Фрау Блаумер молча сидела на краю постели, словно собираясь ложиться спать, но, взглянув внимательно на Кристль и как будто только сейчас услышав ее слова, она встала и принялась неторопливо ходить по комнате.

— У них есть там один солдат, Юзеф Варшавский, — заговорила она, словно без всякой связи с предыдущим, — тщедушный, черноволосый. Ходит всегда с оружием, выискивает себе жертву… Он еще кровожаднее, чем татарин. Вся деревня дрожит перед ним. Сейчас он наметил Марту, внучку старого Иоганна. Она совсем ребенок, ей четыре годика.

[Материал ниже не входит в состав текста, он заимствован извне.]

-- ==== Sys2Proof/Certificates/Slice0/Obligations.lean ====
section
/-! DEFINITION. The statements about the machine that provers are asked for. A list of instructions stands for one
statement about each of them. `quiet` says that no completion, branch, exception, trap or data address event is armed;
the statements about those events are in the debug section. -/

open Sys2Proof Sys2Proof.Machine

/-! ### Encoding -/

/-- Decoding what the encoder writes gives the instruction back, for every well-formed instruction and every operand
(R222 to R230). Choices and presumptions it rests on: notes/assumptions/43.md. -/
def Obligations.EncodeDecode : Prop := ∀ i : Instr, i.wellFormed = true → decode (encode i) = .ok i

/-- Every word the decoder accepts names a well-formed instruction. The word agrees with that instruction's own
encoding, which has the reserved bits 0, on the primary opcode, on the extended opcode where there is one, and on every
bit that is 1 in the encoding but for bit 31 of `stwcx.`, which also stands for the invalid form with that bit 0; and
the encoding decodes to the instruction too; so no word of another row or of a reserved opcode is accepted in its place
(R222, R226, R240 to R242, R318, D20). Choices and presumptions it rests on: notes/assumptions/14.md. -/
def Obligations.DecodeWellFormed : Prop :=
  ∀ (w : Word) (i : Instr), decode w = .ok i →
    i.wellFormed = true ∧ decode (encode i) = .ok i ∧ field w 0 6 = field (encode i) 0 6 ∧
      (field w 0 6 ∈ [4#6, 19#6, 31#6] →
        field w 22 9 = field (encode i) 22 9 ∧
          -- bit 21 belongs to the extended opcode or is OE, but for two XO-form rows that reserve it
          ((∀ rt ra rb rc, i ≠ .mulhw rt ra rb rc ∧ i ≠ .mulhwu rt ra rb rc) → bit w 21 = bit (encode i) 21)) ∧
      ∀ k, k < 32 → bit (encode i) k = true → bit w k = true ∨ (k = 31 ∧ ∃ rs ra rb, i = .stwcxRc rs ra rb)

/-- Thirteen words written out from the spec's encodings decode to the instructions they stand for (R291, R318, R331,
R347, R411, R441, R451, R461, R484, R507, R569, R570). Choices and presumptions it rests on: notes/assumptions/43.md. -/
def Obligations.DecodeWords : Prop :=
  decode 0x7C642A14#32 = .ok (.add 3 4 5 false false) ∧ decode 0x7C642E15#32 = .ok (.add 3 4 5 true true) ∧
    decode 0x1C64FFFD#32 = .ok (.mulli 3 4 0xFFFD) ∧ decode 0x7C832838#32 = .ok (.and 4 3 5 false) ∧
    decode 0x7F842800#32 = .ok (.cmp 7 4 5 false) ∧ decode 0x4BFFFFF9#32 = .ok (.b 0x3FFFFF8 false true) ∧
    decode 0x4C442A02#32 = .ok (.crand 2 4 5) ∧ decode 0x7C832830#32 = .ok (.slw 4 3 5 false) ∧
    decode 0x7C60292D#32 = .ok (.stwcxRc 3 0 5) ∧ decode 0xBBA10000#32 = .ok (.lmw 29 1 0) ∧
    decode 0x7C002FEC#32 = .ok (.dcbz 0 5 false) ∧ decode 0x7C78F3A6#32 = .ok (.mtspr 3 0x3D8) ∧
    decode 0x7C6D42E6#32 = .ok (.mftb 3 0x10D)

/-! ### Step and reset -/

/-- A step of a ready machine, with no earlier fetch state and no prefetched word for the pc, runs the instruction that
the four bytes at the pc decode to, in the byte order of that storage: where the storage is caching inhibited and holds
no cached copy but what a reset left, and every store still under way is one that an `isync` has settled, on the very
state but for what the fetcher reads ahead, which in guarded real storage is nothing (R132, R165, R176, R204, R611,
R787). Choices and presumptions it rests on: notes/assumptions/9.md, 11.md, 54.md. -/
def Obligations.StepRunsDecoded : Prop :=
  ∀ (s : State) (x : Xlate) (i : Instr) (rest : List Byte),
    ready s = true → icacheOk s = true → s.pipe.contexts = [] → (∀ q ∈ s.pipe.queue, q.1 ≠ s.pc) →
    (∀ w ∈ s.sto.late, w.settled = true) → s.params.busErrors = [] → xlateFetch s s.pc = some x → execOk s x = true →
    x.attrs.i = true → (∀ way, iWay s x.ra = some way → ((iSet s (iClass s x.ra)).get way).undef = true) →
    i.wellFormed = true →
    decodeBytes (orderBytes x.attrs.e [memByte s x.ra, memByte s (x.ra + 1#32), memByte s (x.ra + 2#32),
      memByte s (x.ra + 3#32)]) = .ok (i, rest) →
    ∃ t, step s = exec i t ∧ ReadsAhead s t (s.pc + 4#32)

Начал ее подкармливать сахаром. Это, конечно, хитрость. Для отвода глаз.

Фрау Блаумер замолчала, и девушка смутно припомнила невысокого человека с винтовкой под мышкой.

— Ты не должна забывать ни на минуту, Кристль, что ты помолвлена с офицером немецкой армии! — внезапно переменила разговор фрау Блаумер, подчеркивая каждое слово. — Он жив и вернется. Помни: война не проиграна и уж, конечно, — не кончена. Ты живешь для своего жениха, понимаешь? Ты суждена ему навеки. Только ему, дочь моя!

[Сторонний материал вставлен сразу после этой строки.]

@[simp] theorem undefinedCr0_gpr (x : Bool) (s : State) : (undefinedCr0 x s).gpr = s.gpr := by cases x <;> rfl
@[simp] theorem undefinedCr0_pc (x : Bool) (s : State) : (undefinedCr0 x s).pc = s.pc := by cases x <;> rfl
@[simp] theorem undefinedCr0_xer (x : Bool) (s : State) : (undefinedCr0 x s).xer = s.xer := by cases x <;> rfl
@[simp] theorem undefinedCr0_lr (x : Bool) (s : State) : (undefinedCr0 x s).lr = s.lr := by cases x <;> rfl
@[simp] theorem undefinedCr0_ctr (x : Bool) (s : State) : (undefinedCr0 x s).ctr = s.ctr := by cases x <;> rfl
@[simp] theorem undefinedCr0_msr (x : Bool) (s : State) : (undefinedCr0 x s).msr = s.msr := by cases x <;> rfl
@[simp] theorem undefinedCr0_usprg0 (x : Bool) (s : State) : (undefinedCr0 x s).usprg0 = s.usprg0 := by cases x <;> rfl
@[simp] theorem undefinedCr0_sprg (x : Bool) (s : State) : (undefinedCr0 x s).sprg = s.sprg := by cases x <;> rfl
@[simp] theorem undefinedCr0_exc (x : Bool) (s : State) : (undefinedCr0 x s).exc = s.exc := by cases x <;> rfl
@[simp] theorem undefinedCr0_tmr (x : Bool) (s : State) : (undefinedCr0 x s).tmr = s.tmr := by cases x <;> rfl
@[simp] theorem undefinedCr0_mmu (x : Bool) (s : State) : (undefinedCr0 x s).mmu = s.mmu := by cases x <;> rfl
@[simp] theorem undefinedCr0_attr (x : Bool) (s : State) : (undefinedCr0 x s).attr = s.attr := by cases x <;> rfl
@[simp] theorem undefinedCr0_icdbdr (x : Bool) (s : State) : (undefinedCr0 x s).icdbdr = s.icdbdr := by cases x <;> rfl
@[simp] theorem undefinedCr0_icdbdrOpen (x : Bool) (s : State) : (undefinedCr0 x s).icdbdrOpen = s.icdbdrOpen := by cases x <;> rfl
@[simp] theorem undefinedCr0_dbg (x : Bool) (s : State) : (undefinedCr0 x s).dbg = s.dbg := by cases x <;> rfl
@[simp] theorem undefinedCr0_reserve (x : Bool) (s : State) : (undefinedCr0 x s).reserve = s.reserve := by cases x <;> rfl
@[simp] theorem undefinedCr0_sto (x : Bool) (s : State) : (undefinedCr0 x s).sto = s.sto := by cases x <;> rfl
@[simp] theorem undefinedCr0_pipe (x : Bool) (s : State) : (undefinedCr0 x s).pipe = s.pipe := by cases x <;> rfl
@[simp] theorem undefinedCr0_dcr (x : Bool) (s : State) : (undefinedCr0 x s).dcr = s.dcr := by cases x <;> rfl
@[simp] theorem undefinedCr0_inp (x : Bool) (s : State) : (undefinedCr0 x s).inp = s.inp := by cases x <;> rfl
@[simp] theorem undefinedCr0_env (x : Bool) (s : State) : (undefinedCr0 x s).env = s.env := by cases x <;> rfl
@[simp] theorem undefinedCr0_params (x : Bool) (s : State) : (undefinedCr0 x s).params = s.params := by cases x <;> rfl

@[simp] theorem deliver_pc (rt : Reg) (v : Word) (ca : Option Bool) (ov oe rc : Bool) (s : State) : (deliver rt v ca ov oe rc s).pc = s.pc := by cases ca <;> cases oe <;> cases rc <;> rfl
@[simp] theorem deliver_lr (rt : Reg) (v : Word) (ca : Option Bool) (ov oe rc : Bool) (s : State) : (deliver rt v ca ov oe rc s).lr = s.lr := by cases ca <;> cases oe <;> cases rc <;> rfl
@[simp] theorem deliver_ctr (rt : Reg) (v : Word) (ca : Option Bool) (ov oe rc : Bool) (s : State) : (deliver rt v ca ov oe rc s).ctr = s.ctr := by cases ca <;> cases oe <;> cases rc <;> rfl
@[simp] theorem deliver_msr (rt : Reg) (v : Word) (ca : Option Bool) (ov oe rc : Bool) (s : State) : (deliver rt v ca ov oe rc s).msr = s.msr := by cases ca <;> cases oe <;> cases rc <;> rfl
@[simp] theorem deliver_usprg0 (rt : Reg) (v : Word) (ca : Option Bool) (ov oe rc : Bool) (s : State) : (deliver rt v ca ov oe rc s).usprg0 = s.usprg0 := by cases ca <;> cases oe <;> cases rc <;> rfl
@[simp] theorem deliver_sprg (rt : Reg) (v : Word) (ca : Option Bool) (ov oe rc : Bool) (s : State) : (deliver rt v ca ov oe rc s).sprg = s.sprg := by cases ca <;> cases oe <;> cases rc <;> rfl
@[simp] theorem deliver_exc (rt : Reg) (v : Word) (ca : Option Bool) (ov oe rc : Bool) (s : State) : (deliver rt v ca ov oe rc s).exc = s.exc := by cases ca <;> cases oe <;> cases rc <;> rfl
@[simp] theorem deliver_tmr (rt : Reg) (v : Word) (ca : Option Bool) (ov oe rc : Bool) (s : State) : (deliver rt v ca ov oe rc s).tmr = s.tmr := by cases ca <;> cases oe <;> cases rc <;> rfl
@[simp] theorem deliver_mmu (rt : Reg) (v : Word) (ca : Option Bool) (ov oe rc : Bool) (s : State) : (deliver rt v ca ov oe rc s).mmu = s.mmu := by cases ca <;> cases oe <;> cases rc <;> rfl
@[simp] theorem deliver_attr (rt : Reg) (v : Word) (ca : Option Bool) (ov oe rc : Bool) (s : State) : (deliver rt v ca ov oe rc s).attr = s.attr := by cases ca <;> cases oe <;> cases rc <;> rfl
@[simp] theorem deliver_icdbdr (rt : Reg) (v : Word) (ca : Option Bool) (ov oe rc : Bool) (s : State) : (deliver rt v ca ov oe rc s).icdbdr = s.icdbdr := by cases ca <;> cases oe <;> cases rc <;> rfl
@[simp] theorem deliver_icdbdrOpen (rt : Reg) (v : Word) (ca : Option Bool) (ov oe rc : Bool) (s : State) : (deliver rt v ca ov oe rc s).icdbdrOpen = s.icdbdrOpen := by cases ca <;> cases oe <;> cases rc <;> rfl
@[simp] theorem deliver_dbg (rt : Reg) (v : Word) (ca : Option Bool) (ov oe rc : Bool) (s : State) : (deliver rt v ca ov oe rc s).dbg = s.dbg := by cases ca <;> cases oe <;> cases rc <;> rfl
@[simp] theorem deliver_reserve (rt : Reg) (v : Word) (ca : Option Bool) (ov oe rc : Bool) (s : State) : (deliver rt v ca ov oe rc s).reserve = s.reserve := by cases ca <;> cases oe <;> cases rc <;> rfl
@[simp] theorem deliver_sto (rt : Reg) (v : Word) (ca : Option Bool) (ov oe rc : Bool) (s : State) : (deliver rt v ca ov oe rc s).sto = s.sto := by cases ca <;> cases oe <;> cases rc <;> rfl
@[simp] theorem deliver_pipe (rt : Reg) (v : Word) (ca : Option Bool) (ov oe rc : Bool) (s : State) : (deliver rt v ca ov oe rc s).pipe = s.pipe := by cases ca <;> cases oe <;> cases rc <;> rfl
@[simp] theorem deliver_dcr (rt : Reg) (v : Word) (ca : Option Bool) (ov oe rc : Bool) (s : State) : (deliver rt v ca ov oe rc s).dcr = s.dcr := by cases ca <;> cases oe <;> cases rc <;> rfl
@[simp] theorem deliver_inp (rt : Reg) (v : Word) (ca : Option Bool) (ov oe rc : Bool) (s : State) : (deliver rt v ca ov oe rc s).inp = s.inp := by cases ca <;> cases oe <;> cases rc <;> rfl
@[simp] theorem deliver_env (rt : Reg) (v : Word) (ca : Option Bool) (ov oe rc : Bool) (s : State) : (deliver rt v ca ov oe rc s).env = s.env := by cases ca <;> cases oe <;> cases rc <;> rfl
@[simp] theorem deliver_params (rt : Reg) (v : Word) (ca : Option Bool) (ov oe rc : Bool) (s : State) : (deliver rt v ca ov oe rc s).params = s.params := by cases ca <;> cases oe <;> cases rc <;> rfl
@[simp] theorem deliver_free (rt : Reg) (v : Word) (ca : Option Bool) (ov oe rc : Bool) (s : State) : (deliver rt v ca ov oe rc s).free = s.free := by cases ca <;> cases oe <;> cases rc <;> rfl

Мать подошла к девушке, погладила Кристль по голове своей нервной рукой и обняла ее.

— Если они не вернутся, нам незачем жить на свете, — заключила она, глядя в пространство увлажнившимися глазами.

Кристль тоже заплакала и обхватила шею матери руками.

Они легли очень поздно. Фрау Блаумер почти не сомкнула глаз до утра. В ее сознании проносились обрывки мыслей, образов, даже фраз, которые она никак не могла связать в одно целое…

Наконец она забылась…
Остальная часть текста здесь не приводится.